• _About this exercise_
Copy each line of the following material that has the string "toInt".

• _Data section_
-- ==== Sys2Proof/Machine/Dispatch.lean ====
section
/-! DEFINITION. The meaning of every command: one arm for each row of the opcode table, in its order. -/
namespace Sys2Proof.Machine
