-- ==== Sys2Proof/Machine/Core.lean ====
section
/-! DEFINITION. The machine as the host reads it. -/
def Sys2Proof.core : Host.Core := { State := Sys2Proof.Machine.State, Fault := Sys2Proof.Machine.Fault, Refusal := Sys2Proof.Machine.Refusal, step := Sys2Proof.Machine.step, reset := Sys2Proof.Machine.State.reset }
end

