/-- Moves, loads, stores and special registers (R252, R253, R258, R261, R263, R267, R277 to R279, R286), on a core that is
RUNNING with no result for SR in flight and not in RTI's last delay slot: a value written with a latency of one bundle is seen at once and any other waits for the rest of its latency; a load reads and a store writes at Pi, which is then
post-modified, and an address above 0x5FFF faults; a code that names no register, and a special register that may not be read or written,
fault ILLEGAL. -/
def Obligations.MovesOfTheCores : Prop :=
  ∀ (n dd : Fin 16) (dst src : Fin 128) (v : Word) (i : Fin 8) (pm : Fin 4) (r : Fin 28) (m : BitVec 9) (sp : Fin 64) (s : State),
    isActive s = true → coreSt s.fab n = 2 →
    let k := coreOf s.cores n
    (∀ e, e ∈ k.pend → e.2.1 ≠ 0x41) → (∀ d, k.delay = some d → d.sr = none ∨ 1 < d.left) →
    let core (t : State) : Core := coreOf t.cores n
    let faults (c : Instr) (code : Nat) : Prop := Next (exec c s) (fun t => coreSt t.fab n = 5 ∧ getF t.fab (dspAt n 0x44) 15 8 = code)
    let rest := (k.pend.map (fun e => (e.1 - 1, e.2))).filter (fun e => e.1 ≠ 0)
    let moves (c : Instr) (d : Nat) (w : Word) : Prop := Next (exec c s) (fun t =>
      (moveLat d = 1 → (core t).pend = rest ∧ (d ≠ 0x41 → rdReg (core t) d = narrow d w) ∧
        (d = 0x41 → rdReg (core t) d &&& 0x113F = w &&& 0x113F)) ∧
      (moveLat d ≠ 1 → (core t).pend = rest ++ [(moveLat d - 1, d, w)]))
    let p := (rdReg k (0x20 + i)).toNat
    let step (t : State) : Prop := (pm.val ≠ 0 → rdReg (core t) (0x20 + i) = BitVec.ofNat 32 (nextP k i pm % 2 ^ 16)) ∧
      (pm.val = 0 → (∀ e, e ∈ k.pend → e.2.1 ≠ 0x20 + i.val) → rdReg (core t) (0x20 + i) = rdReg k (0x20 + i))
    (codeOk dst = true → moves (.ldi n dst v) dst v ∧ (codeOk src = true → moves (.mov n dst src) dst (rdReg k src))) ∧
    (codeOk dst = false → faults (.ldi n dst v) 1 ∧ faults (.mov n dst src) 1) ∧ (codeOk src = false → faults (.mov n dst src) 1) ∧
    moves (.setp n i m) (0x20 + i) (wordOf m.toInt) ∧ moves (.setm n i m) (0x28 + i) (wordOf m.toInt) ∧
    moves (.setl n i m) (0x30 + i) (wordOf m.toInt) ∧ moves (.setd n i m) i (wordOf m.toInt) ∧
    (∀ c, c = Instr.modx n i pm ∨ c = .mody n i pm → Next (exec c s) (fun t => step t ∧ t.fab = s.fab ∧ (core t).pend = rest)) ∧
    (p < 0x6000 →
      Next (exec (.ldx n i pm r) s) (fun t => step t ∧ (core t).pend = rest ++ [(1, r.val, (coreLoad s.fab k n false p).1)] ∧
        (p < 0x5000 → (coreLoad s.fab k n false p).1 = mget zeroW k.x p)) ∧
      Next (exec (.ldy n i pm r) s) (fun t => step t ∧ (core t).pend = rest ++ [(1, r.val, (coreLoad s.fab k n true p).1)] ∧
        (p < 0x4000 → (coreLoad s.fab k n true p).1 = mget zeroW k.y p)) ∧
      Next (exec (.stx n i pm r) s) (fun t => step t ∧ (core t).y = k.y ∧
        ∀ a, mget zeroW (core t).x a = if a = p then rdReg k r else mget zeroW k.x a) ∧
      Next (exec (.sty n i pm r) s) (fun t => step t ∧ (core t).x = k.x ∧
        (p < 0x4000 → ∀ a, mget zeroW (core t).y a = if a = p then rdReg k r else mget zeroW k.y a) ∧
        (0x4000 ≤ p → p < 0x5000 → (core t).y = k.y) ∧ (0x4000 ≤ p → p < 0x4800 → getB t.fab (dspAt n 0x44) 18 = true) ∧
        (0x4800 ≤ p → p < 0x5000 → shadowGate s.fab (pDSP n) = 0 → rdShd t.fab (pDSP n) (parAt n (p - 0x4800)) = rdReg k r) ∧
        (0x5000 ≤ p → ((p - 0x5000) / 0x800 == 1) = k.xbuf →
          ∀ a, mget zeroW (core t).y a = if a = p then rdReg k r else mget zeroW k.y a) ∧
        (0x5000 ≤ p → ((p - 0x5000) / 0x800 == 1) ≠ k.xbuf → (core t).y = k.y ∧ getB t.fab (dspAt n 0x44) 18 = true))) ∧
    (0x6000 ≤ p → ∀ c, c ∈ [Instr.ldx n i pm r, .ldy n i pm r, .stx n i pm r, .sty n i pm r] → faults c 3) ∧
    (specWritable sp = false → faults (.mvts n sp dd) 1) ∧ (specReadable sp = false → faults (.mvfs n dd sp) 1) ∧
    (specWritable sp = true → Next (exec (.mvts n sp dd) s) (fun t =>
      let x := rdD k dd
      (isDet s.fab n = true → sp.val = 1 → (core t).evtEn = BitVec.ofNat 8 x.toNat &&& 1) ∧
      (isDet s.fab n = true → sp.val ∈ [9, 12, 14, 17] → getB t.fab (dspAt n 0x44) 17 = true ∧ getB t.fab (dspAt n 0x10) 4 = true) ∧
      (sp.val = 3 → (core t).evtPend = k.evtPend &&& ~~~(BitVec.ofNat 8 x.toNat)) ∧ (sp.val = 4 → (core t).vbr = x.toNat % 8192 / 32 * 32) ∧
      (sp.val = 15 → (core t).dmaLoc = x &&& 0x1_FFFF) ∧ (sp.val = 16 → (core t).dmaBus = x &&& 0xFFFF_FFFC) ∧
      (isDet s.fab n = false → (sp.val = 1 → (core t).evtEn = BitVec.ofNat 8 x.toNat) ∧
        (sp.val = 9 → (core t).timerRld = x.toNat ∧ (core t).timerAt = (timeNow s.fab + x.toNat) % 2 ^ 40) ∧
        (sp.val = 12 → getB s.fab (dspAt n 0x60) 1 = false → rdR t.fab (dspAt n 0x5C) = x ∧ getB t.fab (dspAt n 0x60) 1 = true) ∧
        (sp.val = 12 → getB s.fab (dspAt n 0x60) 1 = true → getB t.fab (dspAt n 0x44) 19 = true ∧
          (core t).evtPend = k.evtPend ||| 16) ∧
        (sp.val = 14 → ∀ j : Fin 16, bit x j = true → (coreOf t.cores j).evtPend.getLsbD 5 = true) ∧
        (sp.val = 17 → (k.dma = none → (core t).dma.isSome = true) ∧ (k.dma ≠ none → (core t).dma = k.dma ∧ (core t).dmaRej = true))))) ∧
    (specReadable sp = true → Next (exec (.mvfs n dd sp) s) (fun t =>
      let x := rdD (core t) dd
      (isDet s.fab n = true → sp.val ∈ [8, 10, 11, 13, 18] → x = 0 ∧ getB t.fab (dspAt n 0x44) 17 = true) ∧
      (sp.val = 0 → x = BitVec.ofNat 32 n) ∧
      (sp.val = 1 → x = BitVec.ofNat 32 (if isDet s.fab n then k.evtEn &&& 1 else k.evtEn).toNat) ∧
      (sp.val = 5 → x = BitVec.ofNat 32 k.xbuf.toNat) ∧ (sp.val = 2 → x = BitVec.ofNat 32 k.evtPend.toNat) ∧ (sp.val = 4 → x = BitVec.ofNat 32 k.vbr) ∧
      (sp.val = 6 → x = BitVec.ofNat 32 k.blkMsc) ∧ (sp.val = 7 → x = BitVec.ofNat 32 (k.blkMsc / 2 ^ 32)) ∧
      (sp.val = 9 → x = BitVec.ofNat 32 k.timerRld) ∧ (sp.val = 15 → x = k.dmaLoc) ∧ (sp.val = 16 → x = k.dmaBus) ∧
      (isDet s.fab n = false → (sp.val = 8 → x = BitVec.ofNat 32 k.cyc) ∧
        (sp.val = 10 → x = if k.timerRld = 0 ∨ timerDue s.fab k then 0
          else BitVec.ofNat 32 ((k.timerAt + 2 ^ 40 - timeNow s.fab) % 2 ^ 40)) ∧
        (sp.val = 13 → x = rdR s.fab (dspAt n 0x60) &&& 3) ∧
        (sp.val = 18 → x = BitVec.ofNat 32 (k.dma.isSome.toNat + 2 * k.dmaErr.toNat + 4 * k.dmaRej.toNat + 16 * k.dmaCode)) ∧
        (sp.val = 11 → x = rdR s.fab (dspAt n 0x58) ∧ getB t.fab (dspAt n 0x60) 0 = false))))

• _Written solution_
    moves (.setp n i m) (0x20 + i) (wordOf m.toInt) ∧ moves (.setm n i m) (0x28 + i) (wordOf m.toInt) ∧
    moves (.setl n i m) (0x30 + i) (wordOf m.toInt) ∧ moves (.setd n i m) i (wordOf m.toInt) ∧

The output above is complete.